Instructions for the task: Word for word, restate each entry that appears below.

[Dataset excerpts]
+++++

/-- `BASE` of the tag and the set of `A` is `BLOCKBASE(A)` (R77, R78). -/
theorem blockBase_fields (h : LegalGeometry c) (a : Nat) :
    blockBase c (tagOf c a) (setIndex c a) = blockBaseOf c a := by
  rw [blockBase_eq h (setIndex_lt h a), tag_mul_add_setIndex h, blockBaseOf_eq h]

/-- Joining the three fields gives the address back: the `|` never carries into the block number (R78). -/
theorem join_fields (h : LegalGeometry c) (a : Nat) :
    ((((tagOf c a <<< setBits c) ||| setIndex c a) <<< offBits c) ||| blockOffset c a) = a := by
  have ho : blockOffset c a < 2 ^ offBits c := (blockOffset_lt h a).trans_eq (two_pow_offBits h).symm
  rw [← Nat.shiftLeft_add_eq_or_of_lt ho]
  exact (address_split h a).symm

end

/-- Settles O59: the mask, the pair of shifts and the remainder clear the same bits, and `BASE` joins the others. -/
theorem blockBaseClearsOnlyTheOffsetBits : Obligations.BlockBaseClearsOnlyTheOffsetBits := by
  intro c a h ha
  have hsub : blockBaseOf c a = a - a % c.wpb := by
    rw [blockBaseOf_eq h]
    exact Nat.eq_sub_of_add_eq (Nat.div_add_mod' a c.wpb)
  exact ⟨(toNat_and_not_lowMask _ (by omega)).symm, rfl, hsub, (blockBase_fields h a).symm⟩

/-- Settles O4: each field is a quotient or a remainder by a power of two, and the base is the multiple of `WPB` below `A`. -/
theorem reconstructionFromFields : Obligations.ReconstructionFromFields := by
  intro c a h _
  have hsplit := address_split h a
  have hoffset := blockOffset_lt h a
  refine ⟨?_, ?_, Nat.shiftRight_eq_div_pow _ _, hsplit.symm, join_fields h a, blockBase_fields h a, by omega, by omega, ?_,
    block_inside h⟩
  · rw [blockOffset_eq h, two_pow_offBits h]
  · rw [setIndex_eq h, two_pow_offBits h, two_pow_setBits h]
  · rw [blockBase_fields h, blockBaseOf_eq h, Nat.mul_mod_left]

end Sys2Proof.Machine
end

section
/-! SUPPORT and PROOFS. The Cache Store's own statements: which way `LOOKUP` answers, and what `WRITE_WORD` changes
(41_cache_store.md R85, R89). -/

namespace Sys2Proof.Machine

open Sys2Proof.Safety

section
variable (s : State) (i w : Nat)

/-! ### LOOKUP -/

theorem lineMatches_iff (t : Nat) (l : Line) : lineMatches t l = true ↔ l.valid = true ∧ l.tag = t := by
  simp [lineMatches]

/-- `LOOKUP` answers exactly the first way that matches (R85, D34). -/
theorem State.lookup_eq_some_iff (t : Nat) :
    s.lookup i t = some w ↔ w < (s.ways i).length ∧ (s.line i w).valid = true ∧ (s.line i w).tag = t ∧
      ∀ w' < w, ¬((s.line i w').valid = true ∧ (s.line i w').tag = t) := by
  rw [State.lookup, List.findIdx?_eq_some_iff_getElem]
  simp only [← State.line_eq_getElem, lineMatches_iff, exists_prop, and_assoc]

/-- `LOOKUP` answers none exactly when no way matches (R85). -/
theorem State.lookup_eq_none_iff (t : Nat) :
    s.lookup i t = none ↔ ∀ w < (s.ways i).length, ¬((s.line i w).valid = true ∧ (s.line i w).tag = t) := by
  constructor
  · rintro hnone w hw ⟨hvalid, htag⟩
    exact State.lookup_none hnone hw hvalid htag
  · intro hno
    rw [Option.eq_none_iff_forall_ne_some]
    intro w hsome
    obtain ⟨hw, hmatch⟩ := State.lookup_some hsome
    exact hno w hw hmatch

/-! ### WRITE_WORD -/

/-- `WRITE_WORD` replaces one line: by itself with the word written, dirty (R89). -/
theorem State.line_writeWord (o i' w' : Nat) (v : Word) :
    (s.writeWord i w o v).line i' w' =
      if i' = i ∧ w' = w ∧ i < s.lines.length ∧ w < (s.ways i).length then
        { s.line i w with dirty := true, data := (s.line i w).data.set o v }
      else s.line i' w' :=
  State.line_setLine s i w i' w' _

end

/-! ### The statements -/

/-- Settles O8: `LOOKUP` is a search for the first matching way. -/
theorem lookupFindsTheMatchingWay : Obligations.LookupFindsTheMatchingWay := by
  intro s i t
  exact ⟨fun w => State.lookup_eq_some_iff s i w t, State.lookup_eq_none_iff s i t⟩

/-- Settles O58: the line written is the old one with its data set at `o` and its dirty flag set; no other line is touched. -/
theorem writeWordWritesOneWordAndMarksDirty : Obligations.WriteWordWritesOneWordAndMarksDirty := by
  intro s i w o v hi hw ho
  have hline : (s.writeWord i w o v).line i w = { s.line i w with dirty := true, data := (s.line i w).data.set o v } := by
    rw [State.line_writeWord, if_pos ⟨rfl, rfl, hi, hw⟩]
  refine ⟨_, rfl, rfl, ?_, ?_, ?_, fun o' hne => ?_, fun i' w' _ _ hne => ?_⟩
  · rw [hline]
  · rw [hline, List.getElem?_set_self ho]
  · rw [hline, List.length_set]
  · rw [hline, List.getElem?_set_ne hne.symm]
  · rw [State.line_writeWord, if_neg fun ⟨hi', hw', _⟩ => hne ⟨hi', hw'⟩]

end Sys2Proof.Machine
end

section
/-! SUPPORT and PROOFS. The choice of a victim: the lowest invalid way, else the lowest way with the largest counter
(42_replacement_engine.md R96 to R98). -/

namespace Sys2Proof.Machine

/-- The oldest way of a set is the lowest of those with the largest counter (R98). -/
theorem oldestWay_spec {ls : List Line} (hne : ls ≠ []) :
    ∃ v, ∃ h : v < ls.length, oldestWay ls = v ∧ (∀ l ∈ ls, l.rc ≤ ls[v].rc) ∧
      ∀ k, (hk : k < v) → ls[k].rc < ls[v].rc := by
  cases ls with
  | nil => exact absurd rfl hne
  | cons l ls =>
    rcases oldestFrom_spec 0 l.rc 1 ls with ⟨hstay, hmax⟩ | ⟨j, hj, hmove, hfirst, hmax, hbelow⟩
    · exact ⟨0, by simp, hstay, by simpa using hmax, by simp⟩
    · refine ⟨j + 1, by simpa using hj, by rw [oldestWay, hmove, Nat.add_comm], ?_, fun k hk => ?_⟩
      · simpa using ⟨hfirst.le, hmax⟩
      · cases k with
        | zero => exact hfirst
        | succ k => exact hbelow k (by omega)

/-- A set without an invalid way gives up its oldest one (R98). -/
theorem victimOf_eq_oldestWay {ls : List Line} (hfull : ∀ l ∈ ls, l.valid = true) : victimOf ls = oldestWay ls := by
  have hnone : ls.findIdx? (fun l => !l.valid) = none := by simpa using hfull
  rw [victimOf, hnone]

+++++

Answer for the task:
/-- `BASE` of the tag and the set of `A` is `BLOCKBASE(A)` (R77, R78). -/
theorem blockBase_fields (h : LegalGeometry c) (a : Nat) :
    blockBase c (tagOf c a) (setIndex c a) = blockBaseOf c a := by
  rw [blockBase_eq h (setIndex_lt h a), tag_mul_add_setIndex h, blockBaseOf_eq h]

/-- Joining the three fields gives the address back: the `|` never carries into the block number (R78). -/
theorem join_fields (h : LegalGeometry c) (a : Nat) :
    ((((tagOf c a <<< setBits c) ||| setIndex c a) <<< offBits c) ||| blockOffset c a) = a := by
  have ho : blockOffset c a < 2 ^ offBits c := (blockOffset_lt h a).trans_eq (two_pow_offBits h).symm
  rw [← Nat.shiftLeft_add_eq_or_of_lt ho]
  exact (address_split h a).symm

end

/-- Settles O59: the mask, the pair of shifts and the remainder clear the same bits, and `BASE` joins the others. -/
theorem blockBaseClearsOnlyTheOffsetBits : Obligations.BlockBaseClearsOnlyTheOffsetBits := by
  intro c a h ha
  have hsub : blockBaseOf c a = a - a % c.wpb := by
    rw [blockBaseOf_eq h]
    exact Nat.eq_sub_of_add_eq (Nat.div_add_mod' a c.wpb)
  exact ⟨(toNat_and_not_lowMask _ (by omega)).symm, rfl, hsub, (blockBase_fields h a).symm⟩

/-- Settles O4: each field is a quotient or a remainder by a power of two, and the base is the multiple of `WPB` below `A`. -/
theorem reconstructionFromFields : Obligations.ReconstructionFromFields := by
  intro c a h _
  have hsplit := address_split h a
  have hoffset := blockOffset_lt h a
  refine ⟨?_, ?_, Nat.shiftRight_eq_div_pow _ _, hsplit.symm, join_fields h a, blockBase_fields h a, by omega, by omega, ?_,
    block_inside h⟩
  · rw [blockOffset_eq h, two_pow_offBits h]
  · rw [setIndex_eq h, two_pow_offBits h, two_pow_setBits h]
  · rw [blockBase_fields h, blockBaseOf_eq h, Nat.mul_mod_left]

end Sys2Proof.Machine
end

section
/-! SUPPORT and PROOFS. The Cache Store's own statements: which way `LOOKUP` answers, and what `WRITE_WORD` changes
(41_cache_store.md R85, R89). -/

namespace Sys2Proof.Machine

open Sys2Proof.Safety

section
variable (s : State) (i w : Nat)

/-! ### LOOKUP -/

theorem lineMatches_iff (t : Nat) (l : Line) : lineMatches t l = true ↔ l.valid = true ∧ l.tag = t := by
  simp [lineMatches]

/-- `LOOKUP` answers exactly the first way that matches (R85, D34). -/
theorem State.lookup_eq_some_iff (t : Nat) :
    s.lookup i t = some w ↔ w < (s.ways i).length ∧ (s.line i w).valid = true ∧ (s.line i w).tag = t ∧
      ∀ w' < w, ¬((s.line i w').valid = true ∧ (s.line i w').tag = t) := by
  rw [State.lookup, List.findIdx?_eq_some_iff_getElem]
  simp only [← State.line_eq_getElem, lineMatches_iff, exists_prop, and_assoc]

/-- `LOOKUP` answers none exactly when no way matches (R85). -/
theorem State.lookup_eq_none_iff (t : Nat) :
    s.lookup i t = none ↔ ∀ w < (s.ways i).length, ¬((s.line i w).valid = true ∧ (s.line i w).tag = t) := by
  constructor
  · rintro hnone w hw ⟨hvalid, htag⟩
    exact State.lookup_none hnone hw hvalid htag
  · intro hno
    rw [Option.eq_none_iff_forall_ne_some]
    intro w hsome
    obtain ⟨hw, hmatch⟩ := State.lookup_some hsome
    exact hno w hw hmatch

/-! ### WRITE_WORD -/

/-- `WRITE_WORD` replaces one line: by itself with the word written, dirty (R89). -/
theorem State.line_writeWord (o i' w' : Nat) (v : Word) :
    (s.writeWord i w o v).line i' w' =
      if i' = i ∧ w' = w ∧ i < s.lines.length ∧ w < (s.ways i).length then
        { s.line i w with dirty := true, data := (s.line i w).data.set o v }
      else s.line i' w' :=
  State.line_setLine s i w i' w' _

end

/-! ### The statements -/

/-- Settles O8: `LOOKUP` is a search for the first matching way. -/
theorem lookupFindsTheMatchingWay : Obligations.LookupFindsTheMatchingWay := by
  intro s i t
  exact ⟨fun w => State.lookup_eq_some_iff s i w t, State.lookup_eq_none_iff s i t⟩

/-- Settles O58: the line written is the old one with its data set at `o` and its dirty flag set; no other line is touched. -/
theorem writeWordWritesOneWordAndMarksDirty : Obligations.WriteWordWritesOneWordAndMarksDirty := by
  intro s i w o v hi hw ho
  have hline : (s.writeWord i w o v).line i w = { s.line i w with dirty := true, data := (s.line i w).data.set o v } := by
    rw [State.line_writeWord, if_pos ⟨rfl, rfl, hi, hw⟩]
  refine ⟨_, rfl, rfl, ?_, ?_, ?_, fun o' hne => ?_, fun i' w' _ _ hne => ?_⟩
  · rw [hline]
  · rw [hline, List.getElem?_set_self ho]
  · rw [hline, List.length_set]
  · rw [hline, List.getElem?_set_ne hne.symm]
  · rw [State.line_writeWord, if_neg fun ⟨hi', hw', _⟩ => hne ⟨hi', hw'⟩]

end Sys2Proof.Machine
end

section
/-! SUPPORT and PROOFS. The choice of a victim: the lowest invalid way, else the lowest way with the largest counter
(42_replacement_engine.md R96 to R98). -/

namespace Sys2Proof.Machine

/-- The oldest way of a set is the lowest of those with the largest counter (R98). -/
theorem oldestWay_spec {ls : List Line} (hne : ls ≠ []) :
    ∃ v, ∃ h : v < ls.length, oldestWay ls = v ∧ (∀ l ∈ ls, l.rc ≤ ls[v].rc) ∧
      ∀ k, (hk : k < v) → ls[k].rc < ls[v].rc := by
  cases ls with
  | nil => exact absurd rfl hne
  | cons l ls =>
    rcases oldestFrom_spec 0 l.rc 1 ls with ⟨hstay, hmax⟩ | ⟨j, hj, hmove, hfirst, hmax, hbelow⟩
    · exact ⟨0, by simp, hstay, by simpa using hmax, by simp⟩
    · refine ⟨j + 1, by simpa using hj, by rw [oldestWay, hmove, Nat.add_comm], ?_, fun k hk => ?_⟩
      · simpa using ⟨hfirst.le, hmax⟩
      · cases k with
        | zero => exact hfirst
        | succ k => exact hbelow k (by omega)

/-- A set without an invalid way gives up its oldest one (R98). -/
theorem victimOf_eq_oldestWay {ls : List Line} (hfull : ∀ l ∈ ls, l.valid = true) : victimOf ls = oldestWay ls := by
  have hnone : ls.findIdx? (fun l => !l.valid) = none := by simpa using hfull
  rw [victimOf, hnone]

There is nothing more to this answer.